IN THE COURT OF APPEAL OF THE STATE OF CALIFORNIA THIRD APPELLATE DISTRICT (San Joaquin)


August 16, 2012

THE PEOPLE, PLAINTIFF AND RESPONDENT,
v.
FRANCISCO RODRIGUEZ PENA, DEFENDANT AND APPELLANT.

(Super. Ct. No. SF114005A)

The opinion of the court was delivered by: Nicholson , Acting P. J.

P. v. Penz

CA3

NOT TO BE PUBLISHED

California Rules of Court, rule 8.1115(a), prohibits courts and parties from citing or relying on opinions not certified for publication or ordered published, except as specified by rule 8.1115(b). This opinion has not been certified for publication or ordered published for purposes of rule 8.1115.

Defendant Francisco Rodriguez Pena was convicted by jury of committing a lewd act by force on a child under 14. Sentenced to a state prison term of 55 years to life under the "Three Strikes" law, defendant appeals. He contends: (1) the evidence was insufficient to convict him of committing a lewd act by force on the child, (2) the trial court abused its discretion and violated his constitutional rights by admitting evidence of his prior sexual offenses, and (3) the trial court misinstructed the jury with respect to the evidence of the prior sexual offenses by also allowing the jury to consider associated non-sexual offenses.

Finding no prejudicial error, we affirm.

FACTS

In January 2010, when Anna was 11 years old, she went to McKinley Park in Stockton with her father. Anna's seven-year-old cousin, A., also was at the park.

Anna and A. went into the women's restroom at the park. Defendant followed them in. While A. was in one of the stalls, defendant grabbed Anna by the arms and asked her if she wanted to smoke a crack cocaine pipe he had. He pushed her into a stall and closed the door. Still holding her arms, defendant asked Anna if she wanted to kiss him, and he moved his face closer to hers, within about three or four inches, trying to kiss her. Anna successfully avoided contact between their faces by crouching down and moving her head around.

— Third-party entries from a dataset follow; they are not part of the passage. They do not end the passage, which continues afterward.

-- ==== Sys2Proof/Laws/Ops.lean ====
section
/-! SUPPORT. For each shared operation, one lemma that says all it can do. -/

namespace Sys2Proof.Machine

/-- What an operation of the interpreter or the timer may write when it acts on the camera: the shared camera
state and the Output Driver, whose calls are only added and whose slot is that of the last call added. -/
def CameraFrame (s t : State) : Prop :=
  ∃ calls : List Slot, t = { s with camera := t.camera,
                                    out := { s.out with muxSlot := calls.getLast?.getD s.out.muxSlot,
                                                        odTrace := s.out.odTrace ++ calls } }

/-- The last of two lists of calls, one after the other. -/
theorem lastCall_append (a b : List Slot) (d : Slot) :
    (a ++ b).getLast?.getD d = b.getLast?.getD (a.getLast?.getD d) := by
  rw [List.getLast?_append]
  cases b.getLast? <;> simp

theorem CameraFrame.refl (s : State) : CameraFrame s s := ⟨[], by simp⟩

theorem CameraFrame.trans {s t u : State} (h : CameraFrame s t) (k : CameraFrame t u) : CameraFrame s u := by
  obtain ⟨a, ha⟩ := h
  obtain ⟨b, hb⟩ := k
  refine ⟨a ++ b, ?_⟩
  rw [hb, ha, lastCall_append]
  simp

/-- `Select(c)`: either `c` is the camera selected already, and only scanning ends, or the camera changes and the
Output Driver is called once (42_interpreter.md R84). -/
theorem State.select_cases (c : Slot) (s : State) :
    (c = s.camera.currentCamera ∧ s.select c = { s with camera := { s.camera with scanActive := false } }) ∨
    (c ≠ s.camera.currentCamera ∧
      s.select c = { s with camera := { s.camera with scanActive := false, currentCamera := c },
                            out := { s.out with muxSlot := c, odTrace := s.out.odTrace ++ [c] } }) := by
  by_cases h : c = s.camera.currentCamera
  · exact .inl ⟨h, by simp [State.select, Camera.select, h]⟩
  · exact .inr ⟨h, by simp [State.select, Camera.select, h, State.outputDriver]⟩

/-- The camera state after `Select(c)`, whichever camera was selected. -/
theorem State.select_camera (c : Slot) (s : State) :
    (s.select c).camera = { s.camera with scanActive := false, currentCamera := c } := by
  rcases s.select_cases c with ⟨h, e⟩ | ⟨-, e⟩ <;> rw [e]
  simp [h]

/-- The Output Driver's side of `Select(c)`. -/
theorem State.select_out (c : Slot) (s : State) :
    (s.select c).out = if c = s.camera.currentCamera then s.out
      else { s.out with muxSlot := c, odTrace := s.out.odTrace ++ [c] } := by
  rcases s.select_cases c with ⟨h, e⟩ | ⟨h, e⟩ <;> rw [e]
  · rw [if_pos h]
  · rw [if_neg h]

theorem State.select_frame (c : Slot) (s : State) : CameraFrame s (s.select c) := by
  rcases s.select_cases c with ⟨-, e⟩ | ⟨-, e⟩ <;> rw [e]
  · exact ⟨[], by simp⟩
  · exact ⟨[c], by simp⟩

/-- `EnableScan()`: nothing when scanning is on, else scanning starts with the counter at 0
(42_interpreter.md R85). -/
theorem State.enableScan_cases (s : State) :
    (s.camera.scanActive = true ∧ s.enableScan = s) ∨
    (s.camera.scanActive = false ∧
      s.enableScan = { s with camera := { s.camera with scanActive := true, scanCycleCounter := 0 } }) := by
  cases h : s.camera.scanActive
  · exact .inr ⟨rfl, by simp [State.enableScan, Camera.enableScan, h]⟩
  · exact .inl ⟨rfl, by simp [State.enableScan, Camera.enableScan, h]⟩

theorem State.enableScan_frame (s : State) : CameraFrame s s.enableScan := ⟨[], by simp [State.enableScan]⟩
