/-- An input whose step answers a next state is one the surroundings may give: the others stop by name. -/
theorem mayReceive_of_step {x : Input} {rest : List Input} (hdue : s.tickDue = false)
    (hstim : s.stimulus = x :: rest) (h : step s = .next t) : s.MayReceive x := by
  have hfetch := fetch_of_input hdue hstim
  cases x with
  | rx b fires | timerFires | receiveLoop fires | enterMenu => trivial
  | menuSave r | menuDrive c =>
    by_contra hnot
    rw [step, hfetch.trans (if_neg hnot)] at h
    cases h
  | resume =>
    rw [step_of_other hfetch] at h
    obtain ⟨hB, hmenu, hr, -⟩ := exec_resume_next h
    exact ⟨hmenu, hB, hr⟩
  | powerUp =>
    rw [step_of_other hfetch] at h
    obtain ⟨hr, -⟩ := exec_reset_next h
    exact hr

/-- Settles O53: a due tick and an input the surroundings may give keep the invariants, and no other step answers a
next state. -/
theorem stepKeepsTheInvariants : Obligations.StepKeepsTheInvariants := by
  intro s t hinv h
  have hkept : ∃ u, step s = .next u ∧ u.Inv := by
    cases hdue : s.tickDue with
    | true => exact step_tick_inv hinv hdue
    | false =>
      cases hstim : s.stimulus with
      | nil =>
        refine noStepStops s hinv fun x rest hcons => ?_
        rw [hstim] at hcons
        cases hcons
      | cons x rest => exact step_input_inv hinv hdue hstim (mayReceive_of_step hdue hstim h)
  obtain ⟨u, hu, huinv⟩ := hkept
  rw [hu] at h
  cases h
  exact huinv

theorem State.inVariant_ne_undecodable {v : Variant} {r : Result} (h : r ≠ .refused .undecodable) :
    s.inVariant v r ≠ .refused .undecodable := by
  unfold State.inVariant
  split
  · exact h
  · exact nofun

/-- An instruction stops for its variant, its enabling, its record or its index, never for want of a row. -/
theorem exec_ne_undecodable (i : Instr) (s : State) : exec i s ≠ .refused .undecodable := by
  cases i with
  | aCollect b =>
    refine State.inVariant_ne_undecodable ?_
    rcases s.collect_cases b with ⟨-, e⟩ | ⟨-, -, e⟩ | ⟨-, -, e⟩ <;> rw [e] <;> exact nofun
  | camOn1 | camOn2 | camOn3 | camOn4 | scanOn | stepPrev | camOff1 | camOff2 | camOff3 | camOff4 | allOff
  | stepNext | noRow o u => exact nofun
  | resync =>
    refine State.inVariant_ne_undecodable ?_
    split <;> exact nofun
  | reset r => rcases exec_reset_cases r s with ⟨-, e⟩ | ⟨-, e⟩ <;> rw [e] <;> exact nofun
  | resume r =>
    rcases exec_resume_cases r s with ⟨-, e⟩ | ⟨-, -, e⟩ | ⟨-, -, -, e⟩ | ⟨-, -, -, e⟩ <;> rw [e] <;> exact nofun
  | _ => exact State.inVariant_ne_undecodable nofun

theorem step_ne_undecodable (s : State) : step s ≠ .refused .undecodable := by
  have hfrom := s.fetch_from
  unfold step
  cases hfetch : s.fetch with
  | main i u =>
    have hrow := exec_ne_undecodable i u
    change leaveMain (exec i u) ≠ _
    cases hexec : exec i u with
    | refused r =>
      rw [hexec] at hrow
      exact fun h => hrow (by cases h; rfl)
    | _ => exact nofun
  | other i u => exact exec_ne_undecodable i u
  | quiet u => exact nofun
  | stop r =>
    rw [hfetch] at hfrom
    cases hfrom
    exact nofun

/-- Settles O60: the two acts of the menu fall outside their conditions, and every byte has a row. -/
theorem actsOutsideTheContractAreRefused : Obligations.ActsOutsideTheContractAreRefused := by
  refine ⟨fun s rest hdue => ⟨fun r hstim hrun => ?_, fun c hstim hout => ?_⟩, step_ne_undecodable⟩
  · rw [step, (fetch_of_input hdue hstim).trans (if_neg (State.mode_ne_menu hrun))]
  · have hnot : ¬ (s.mode = .menu ∧ s.fixed.variant = .B ∧ c.toNat ≤ 4) := by
      rintro ⟨hmenu, hB, hfour⟩
      simp only [hmenu, hB, reduceCtorEq, false_or] at hout
      omega
    rw [step, (fetch_of_input hdue hstim).trans (if_neg hnot)]

end

/-! ### What a single step runs -/

/-- Settles O5: the byte's row, in the main context. -/
theorem stepRunsTheDecodedInstruction : Obligations.StepRunsTheDecodedInstruction :=
  fun _ _ _ _ _ hrun hdue hstim hdec => step_of_rx hrun hdue hstim hdec

/-- Where it is enabled, the receive loop runs RESYNC in the main context (43_timer.md R96). -/
theorem step_of_receiveLoop {s : State} {fires : Bool} {rest : List Input} (hdue : s.tickDue = false)
    (hstim : s.stimulus = .receiveLoop fires :: rest) (henabled : s.resyncEnabled = true) :
    step s = leaveMain (exec .resync (State.enterMain fires { s with stimulus := rest })) :=
  step_of_main ((fetch_of_input hdue hstim).trans (if_pos henabled))

/-- Settles O6: the due tick first, then the input at the head of the stimulus. -/
theorem stepRunsTheEventsWithoutABit : Obligations.StepRunsTheEventsWithoutABit := by
  intro s rest
  refine ⟨fun hdue hA => ?_, fun hdue hB => ?_, fun hdue => ⟨?_, fun hstim => ?_, fun hstim => ?_⟩⟩
  · rw [step_of_tickDue hdue, hA, tickInstr]
  · rw [step_of_tickDue hdue, hB, tickInstr]
  · intro fires hstim hA hrun hwant hidle
    exact step_of_receiveLoop hdue hstim (s.resyncEnabled_iff.2 ⟨hA, hrun, hwant, hidle⟩)
  · exact step_of_other (fetch_of_input hdue hstim)
  · exact step_of_other (fetch_of_input hdue hstim)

Anna saw A. looking under the partition, and they both screamed. A. opened the stall door, and both girls attempted to run out. Defendant blocked them at the door out of the restroom and again showed them his crack pipe. He threatened Anna that if she did not smoke the pipe he would kiss A. The girls were able to get around defendant and escape from the restroom.

Outside the restroom, the girls ran screaming to Anna's father, and Anna told him that a man had tried to kiss her in the restroom. Her father told her to go call the police on a relative's cell phone, which she did. Officers arrived quickly, and Anna identified defendant, who was still close by, as the man who tried to kiss her.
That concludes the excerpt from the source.